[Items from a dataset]
/-- JP NNN and JP V0, NNN: the target is NNN, or V0 + NNN with no wrap and no mask (R102, R108). -/
def Obligations.JumpTargets : Prop :=
  ∀ (nnn : Addr12) (s : State),
    (decodeWord (0x1#4 ++ nnn) = .ok (.jpNnn nnn) ∧
      ∃ t, exec (.jpNnn nnn) s = .next t ∧ t.pc.toNat = nnn.toNat ∧ Frame {} s t) ∧
    (decodeWord (0xB#4 ++ nnn) = .ok (.jpV0Nnn nnn) ∧
      ∃ t, exec (.jpV0Nnn nnn) s = .next t ∧ t.pc.toNat = (s.reg 0#4).toNat + nnn.toNat ∧ Frame {} s t)

/-- CALL NNN saves the advanced pc in the next free slot and jumps, or overflows when the stack is full, whatever
STACK_CAPACITY is (R103). -/
def Obligations.CallSavesTheReturnAddress : Prop :=
  ∀ (nnn : Addr12) (s : State),
    decodeWord (0x2#4 ++ nnn) = .ok (.callNnn nnn) ∧
    (s.stack.sp.val < s.stack.capacity → ∃ t, exec (.callNnn nnn) s = .next t ∧
      t.pc.toNat = nnn.toNat ∧ t.stack.sp.val = s.stack.sp.val + 1 ∧ t.stack.entry s.stack.sp.val = some s.pc ∧
      (∀ k, k ≠ s.stack.sp.val → t.stack.entry k = s.stack.entry k) ∧ Frame { stack := true } s t) ∧
    (s.stack.sp.val = s.stack.capacity → FaultsWith .stackOverflow (.callNnn nnn) s)

/-- RET pops the last address and jumps to it, leaving the entry in place, or underflows when the stack is empty (R101). -/
def Obligations.ReturnPopsTheLastAddress : Prop :=
  ∀ s : State,
    decodeWord 0x00EE#16 = .ok .ret ∧
    (0 < s.stack.sp.val → ∃ t, exec .ret s = .next t ∧
      some t.pc = s.stack.entry (s.stack.sp.val - 1) ∧ t.stack.sp.val = s.stack.sp.val - 1 ∧
      (∀ k, t.stack.entry k = s.stack.entry k) ∧ Frame { stack := true } s t) ∧
    (s.stack.sp.val = 0 → FaultsWith .stackUnderflow .ret s)

/-- A call followed by a return, with the stack as the call left it, restores the pc saved and the stack pointer (R101,
R103). -/
def Obligations.ReturnUndoesCall : Prop :=
  ∀ (nnn : Addr12) (s : State), s.stack.sp.val < s.stack.capacity →
    ∃ t, exec (.callNnn nnn) s = .next t ∧
      ∀ u : State, u.stack = t.stack →
        ∃ r, exec .ret u = .next r ∧ r.pc = s.pc ∧ r.stack.sp.val = s.stack.sp.val

/-! ### Registers and ALU (spec/42_alu.md) -/

/-- LD VX, NN and ADD VX, NN: modulo 256 and with no flag (R121, R122). -/
def Obligations.LoadAndAddImmediate : Prop :=
  ∀ (x : RegNo) (nn : Byte) (s : State),
    (decodeWord (0x6#4 ++ x ++ nn) = .ok (.ldVxNn x nn) ∧
      ∃ t, exec (.ldVxNn x nn) s = .next t ∧ t.reg x = nn ∧ t.pc = s.pc ∧ Frame { regs := [x] } s t) ∧
    (decodeWord (0x7#4 ++ x ++ nn) = .ok (.addVxNn x nn) ∧
      ∃ t, exec (.addVxNn x nn) s = .next t ∧ (t.reg x).toNat = ((s.reg x).toNat + nn.toNat) % 256 ∧
        t.pc = s.pc ∧ Frame { regs := [x] } s t)

/-- LD, OR, AND and XOR of two registers, bit by bit; VF is not touched unless it is X (R123 to R126). -/
def Obligations.CopyAndBitwise : Prop :=
  ∀ (x y : RegNo) (s : State),
    (decodeWord (0x8#4 ++ x ++ y ++ 0x0#4) = .ok (.ldVxVy x y) ∧
      ∃ t, exec (.ldVxVy x y) s = .next t ∧ t.reg x = s.reg y ∧ t.pc = s.pc ∧ Frame { regs := [x] } s t) ∧
    (decodeWord (0x8#4 ++ x ++ y ++ 0x1#4) = .ok (.orVxVy x y) ∧
      ∃ t, exec (.orVxVy x y) s = .next t ∧
        (∀ k, (t.reg x).getLsbD k = ((s.reg x).getLsbD k || (s.reg y).getLsbD k)) ∧ t.pc = s.pc ∧
        Frame { regs := [x] } s t) ∧
    (decodeWord (0x8#4 ++ x ++ y ++ 0x2#4) = .ok (.andVxVy x y) ∧
      ∃ t, exec (.andVxVy x y) s = .next t ∧
        (∀ k, (t.reg x).getLsbD k = ((s.reg x).getLsbD k && (s.reg y).getLsbD k)) ∧ t.pc = s.pc ∧
        Frame { regs := [x] } s t) ∧
    (decodeWord (0x8#4 ++ x ++ y ++ 0x3#4) = .ok (.xorVxVy x y) ∧
      ∃ t, exec (.xorVxVy x y) s = .next t ∧
        (∀ k, (t.reg x).getLsbD k = ((s.reg x).getLsbD k ^^ (s.reg y).getLsbD k)) ∧ t.pc = s.pc ∧
        Frame { regs := [x] } s t)

/-- ADD VX, VY: the low 8 bits of the sum and the carry in VF; with X = VF the carry stays (R127). -/
def Obligations.AddGivesSumAndCarry : Prop :=
  ∀ (x y : RegNo) (s : State),
    decodeWord (0x8#4 ++ x ++ y ++ 0x4#4) = .ok (.addVxVy x y) ∧
    ∃ t, exec (.addVxVy x y) s = .next t ∧
      (x ≠ vF → (t.reg x).toNat = ((s.reg x).toNat + (s.reg y).toNat) % 256) ∧
      (t.reg vF).toNat = (if 256 ≤ (s.reg x).toNat + (s.reg y).toNat then 1 else 0) ∧
      t.pc = s.pc ∧ Frame { regs := [x, vF] } s t

/-- SUB and SUBN: the difference modulo 256 and the no-borrow flag, 1 for equal operands (R128, R130). -/
def Obligations.SubtractGivesDifferenceAndNoBorrow : Prop :=
  ∀ (x y : RegNo) (s : State),
    (decodeWord (0x8#4 ++ x ++ y ++ 0x5#4) = .ok (.subVxVy x y) ∧
      ∃ t, exec (.subVxVy x y) s = .next t ∧
        (x ≠ vF → ((t.reg x).toNat : Int) = ((s.reg x).toNat - (s.reg y).toNat : Int) % 256) ∧
        (t.reg vF).toNat = (if (s.reg y).toNat ≤ (s.reg x).toNat then 1 else 0) ∧
        t.pc = s.pc ∧ Frame { regs := [x, vF] } s t) ∧
    (decodeWord (0x8#4 ++ x ++ y ++ 0x7#4) = .ok (.subnVxVy x y) ∧
      ∃ t, exec (.subnVxVy x y) s = .next t ∧
        (x ≠ vF → ((t.reg x).toNat : Int) = ((s.reg y).toNat - (s.reg x).toNat : Int) % 256) ∧
        (t.reg vF).toNat = (if (s.reg x).toNat ≤ (s.reg y).toNat then 1 else 0) ∧
        t.pc = s.pc ∧ Frame { regs := [x, vF] } s t)

/-- SHR and SHL: VX is shifted by one, Y is not read, VF is the bit shifted out; with X = VF the shift is of the flag just
written, so VF ends 0, or 2 if bit 7 was set and 0 otherwise (R129, R131; the X = VF clauses are the spec's decision D13).
-/
def Obligations.ShiftsMoveTheLostBitToVF : Prop :=
  ∀ (x y : RegNo) (s : State),
    (decodeWord (0x8#4 ++ x ++ y ++ 0x6#4) = .ok (.shrVx x y) ∧
      ∃ t, exec (.shrVx x y) s = .next t ∧
        (x ≠ vF → (t.reg x).toNat = (s.reg x).toNat / 2 ∧ (t.reg vF).toNat = (s.reg x).toNat % 2) ∧
        (x = vF → (t.reg vF).toNat = 0) ∧ t.pc = s.pc ∧ Frame { regs := [x, vF] } s t) ∧
    (decodeWord (0x8#4 ++ x ++ y ++ 0xE#4) = .ok (.shlVx x y) ∧
      ∃ t, exec (.shlVx x y) s = .next t ∧
        (x ≠ vF → (t.reg x).toNat = 2 * (s.reg x).toNat % 256 ∧ (t.reg vF).toNat = (s.reg x).toNat / 128) ∧
        (x = vF → (t.reg vF).toNat = 2 * ((s.reg vF).toNat / 128)) ∧ t.pc = s.pc ∧
        Frame { regs := [x, vF] } s t)

/-- RND VX, NN: some byte masked with NN, and the host's own byte, used up, where the host has supplied one. Which byte it
is without one is a free value, of which nothing is said (R132; log 3). -/
def Obligations.RandomIsADrawMasked : Prop :=
  ∀ (x : RegNo) (nn : Byte) (s : State),
    decodeWord (0xC#4 ++ x ++ nn) = .ok (.rndVxNn x nn) ∧
    ∃ (t : State) (draw : Byte), exec (.rndVxNn x nn) s = .next t ∧ t.reg x = draw &&& nn ∧
      (∀ b rest, s.randIn = b :: rest → draw = b ∧ t.randIn = rest) ∧
      t.pc = s.pc ∧ Frame { regs := [x], draws := true } s t

/-! ### Index register and memory (spec/43_index_memory.md) -/

/-- LD I, NNN; ADD I, VX modulo 2^16 with no flag; LD F, VX as 5 times VX, unmasked (R151 to R153; that
neither masks is the spec's decision, D6 and D31). -/
def Obligations.IndexWrites : Prop :=
  ∀ (x : RegNo) (nnn : Addr12) (s : State),
    (decodeWord (0xA#4 ++ nnn) = .ok (.ldINnn nnn) ∧
      ∃ t, exec (.ldINnn nnn) s = .next t ∧ t.ireg.toNat = nnn.toNat ∧ t.pc = s.pc ∧ Frame { index := true } s t) ∧
    (decodeWord (0xF#4 ++ x ++ 0x1E#8) = .ok (.addIVx x) ∧
      ∃ t, exec (.addIVx x) s = .next t ∧ t.ireg.toNat = (s.ireg.toNat + (s.reg x).toNat) % 65536 ∧
        t.pc = s.pc ∧ Frame { index := true } s t) ∧
    (decodeWord (0xF#4 ++ x ++ 0x29#8) = .ok (.ldFVx x) ∧
      ∃ t, exec (.ldFVx x) s = .next t ∧ t.ireg.toNat = 5 * (s.reg x).toNat ∧ t.pc = s.pc ∧
        Frame { index := true } s t)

Exercise goal → There is a line with "def Obligations.SubtractGivesDifferenceAndNoBorrow : Prop" and a line with "(.subVxVy x y) s = .next t ∧" above. Copy exactly those two lines and all lines between them, with nothing else.

Exercise result →
def Obligations.SubtractGivesDifferenceAndNoBorrow : Prop :=
  ∀ (x y : RegNo) (s : State),
    (decodeWord (0x8#4 ++ x ++ y ++ 0x5#4) = .ok (.subVxVy x y) ∧
      ∃ t, exec (.subVxVy x y) s = .next t ∧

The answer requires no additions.